We should never rely on the order of use lists or other things. We should also never modify the order ;)

Assume users are in any order, there is no guarantee otherwise anyway.

317

Unexpected users should be reason to give up.

729

You clobber the outer Changed variable here. So even if it was true at some point, you might return false. You should also be careful because the foreachUse callback expects you to return true only if the use was deleted.

hamax97 marked 6 inline comments as done.Jul 18 2020, 8:09 PM
hamax97 added inline comments.
llvm/include/llvm/Transforms/IPO/OpenMPOpt.h
150

The idea is to make that lower bound in the function optional. So, if it's not given, then the values returned would be the last values stored. This, assuming that there might be multiple stores to the offload array.

llvm/lib/Transforms/IPO/OpenMPOpt.cpp
292

We can handle ArrayTypes too, I'll fix that.
We don't have a test for non alloca arrays?. Do we need it if we handle ArrayTypes too?

298

The problem with isArrayAllocation() is that it returns false if the array has size 1.

302

Sure. That sounds nicer.

312

Yes we can assume they are in the same BasicBlock. But why would we want to iterate from Before's BasicBlock to the entry BasicBlock?, I don't fully understand your point.

314

Mmmmm. The problem would be knowing when to stop. The idea here is to go from top to bottom and stop if we go over Before. But if there's no sense of direction how would you know how to stop?. I thought using MemorySSA, we can traverse upwards the definition chain starting in the call site.

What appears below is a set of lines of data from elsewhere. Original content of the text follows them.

-- ==== Sys2Proof/Machine/LoadJoin.lean ====
section
/-!
DEFINITION. Stage 5 of the loader (R261): the rules that join sections, over the device as it will stand
after acceptance. `b` is the table bank that the image fills.
-/

namespace Sys2Proof.Machine

/-! ## What the tables name (R158 to R163) -/

/-- The section index of a type and instance, or `noSec` when the image does not carry it. -/
def idxOf (secs : List Sec) (typ inst : Nat) : Nat := ((findSec secs typ inst).map (·.idx)).getD noSec

/-- The route entry of output `o` of router `n` at stroke `u`. -/
def State.routeEntry (t : State) (b u n o : Nat) : Nat := (Tbl.get routeNone t.opn.routes (routeKey b u n o)).toNat

/-- Source field of quad `q` of an entry. -/
def sourceField (e q : Nat) : Nat := bits e (6 * q) 6

/-- Whether an output names a source for quad `q` at stroke `u`, where `d` strokes have passed since. -/
def State.namedAt (t : State) (b n o u d q : Nat) : Bool :=
  decide (d ≤ u) && sourceField (t.routeEntry b (u - d) n o) q % 8 != 7

/-- The inject entry of router `n` at stroke `u`. -/
def State.injectEntry (t : State) (b u n : Nat) : Nat := (Tbl.get 0 t.opn.injects (tableKey b u n)).toNat

/-- The receive entry of port `p` at stroke `u`. -/
def State.rxMarks (t : State) (b p u : Nat) : Nat := (Tbl.get 0 (t.port p).rx (b * 1024 + u)).toNat

/-- The transmit entry of port `p` at stroke `u`. -/
def State.txFields (t : State) (b p u : Nat) : Nat := (Tbl.get routeNone (t.port p).tx (b * 1024 + u)).toNat

/-! ## Green agents (R136, R294, R319) -/

/-- A slot entry of a green agent: the section and byte offset that give it, its place there, the code of a
broken R294, direction, stroke, green port and quad position, and for a trough's receive record the trough and its NIBBLE. -/
structure Green where
  sec : Nat
  off : Nat
  num : Nat
  code : Nat
  rx : Bool
  stroke : Nat
  gport : Nat
  pquad : Nat
  nibble : Option (Nat × Nat)
  deriving DecidableEq, Repr

/-- The list with its positions. -/
def numbered {α : Type} : Nat → List α → List (Nat × α)
  | _, [] => []
  | i, a :: t => (i, a) :: numbered (i + 1) t

/-- The slot entries of every green agent in bank `b`. -/
def State.greens (t : State) (secs : List Sec) (b : Nat) : List Green :=
  let hedge := (upFrom 0 64).flatMap (fun i =>
    (numbered 0 ((t.hinit i).slots.filter (fun e => e.bank == b))).map (fun (j, e) =>
      (⟨idxOf secs 0x21 (1024 + i), 4 * j, j, 0x0B09, e.dir, e.stroke, e.gport, e.pquad, none⟩ : Green)))
  let cellars := (upFrom 0 4).flatMap (fun n =>
    (numbered 0 ((t.cellar n).slots.filter (fun e => e.bank == b))).map (fun (j, e) =>
      (⟨idxOf secs 0x21 (1123 + n), 8 * j, j, 0x0E04, !e.dir, e.stroke, e.gport, e.pquad, none⟩ : Green)))
  let desc := ((findSec secs 0x50 0).map (·.data)).getD []
  let troughs := (upFrom 0 256).flatMap (fun i =>
    let first := bits (troughDesc desc i) 32 16
    let outbound := t.obj (tObj i) 1 == 2
    (numbered first (t.trough i).slots).map (fun (j, e) =>
      let rx := e.kind == 0 || (outbound && (e.kind == 1 || e.kind == 2))
      (⟨idxOf secs 0x50 0, 4096 + 8 * j, j, 0x0904, rx, e.stroke, e.gport, e.pquad,
        if rx then some (i, e.nibble) else none⟩ : Green)))
  hedge ++ cellars ++ troughs

/-- Entry `x` stands before entry `y`; `i` and `j` are their places in the list. -/
def Green.before (x y : Green) (i j : Nat) : Bool :=
  decide (x.sec < y.sec) || (x.sec == y.sec && (decide (x.off < y.off) || (x.off == y.off && decide (i < j))))

/-- Whether two receive records of different troughs take one NIBBLE (R319). -/
def nibbleShared : Option (Nat × Nat) → Option (Nat × Nat) → Bool
  | some x, some y => x.1 != y.1 && x.2 == y.2
  | _, _ => false

/-- Two entries that R294 and R319 do not allow together. -/
def Green.clash (x y : Green) : Bool :=
  x.stroke == y.stroke && x.gport == y.gport && x.pquad == y.pquad &&
    ((!x.rx && !y.rx) || nibbleShared x.nibble y.nibble)

/-- Whether the quad of a transmit entry is used, or that of a receive entry filled (R163, R294). -/
def State.greenUsed (t : State) (b : Nat) (e : Green) : Bool :=
  let n := 32 * e.gport
  if e.rx then t.namedAt b n 3 e.stroke (linkDelay t.level n 3) e.pquad
  else
    let u := e.stroke + handOffDelay t.level
    (upFrom 0 6).any (fun o => (upFrom 0 4).any (fun q => sourceField (t.routeEntry b u n o) q == 3 + 8 * e.pquad))

/-- R294 for every slot entry. -/
def State.greenFails (t : State) (b : Nat) (gs : List Green) : List LoadFail :=
  let all := numbered 0 gs
  all.map (fun (i, e) =>
    failIf (all.any (fun (j, x) => x.before e j i && x.clash e) || !t.greenUsed b e) e.code e.sec
      (locOf e.num 0 0 e.off))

jdoerfert added inline comments.Jul 18 2020, 9:40 PM
llvm/include/llvm/Transforms/IPO/OpenMPOpt.h
150

I see. Could we make it less generic and more specific for now. This is by nature a complex thing and I would prefer the first version to be rather targeted.

llvm/lib/Transforms/IPO/OpenMPOpt.cpp
292

I would suggest to *only* handle what clang generates right now. And to test for it specifically. No extra uses, no weird types, nothing.

298

There are two levels of "array" here. AllocaInst can allocate an array of the given type and the given type can be an array. check for what you expect (I think the latter).

312

That was just a suggestion. Any (simple) way to identify what we need to is fine with me.

314

Oh, I see. That is where my basic block traversal comes in. If you want to know if it is "before Before", actually verify that, e.g., by traversing the basic block from Before to the beginning. All the instructions you see are "before Before. The use list is not order in any specific way.

ye-luo added a subscriber: ye-luo.Jul 19 2020, 6:54 PM

Could you describe what "SplitMemTransfer" is? The current patch summary doesn't provide sufficient explanation. What kind of offloading arrays is considered by this optimization?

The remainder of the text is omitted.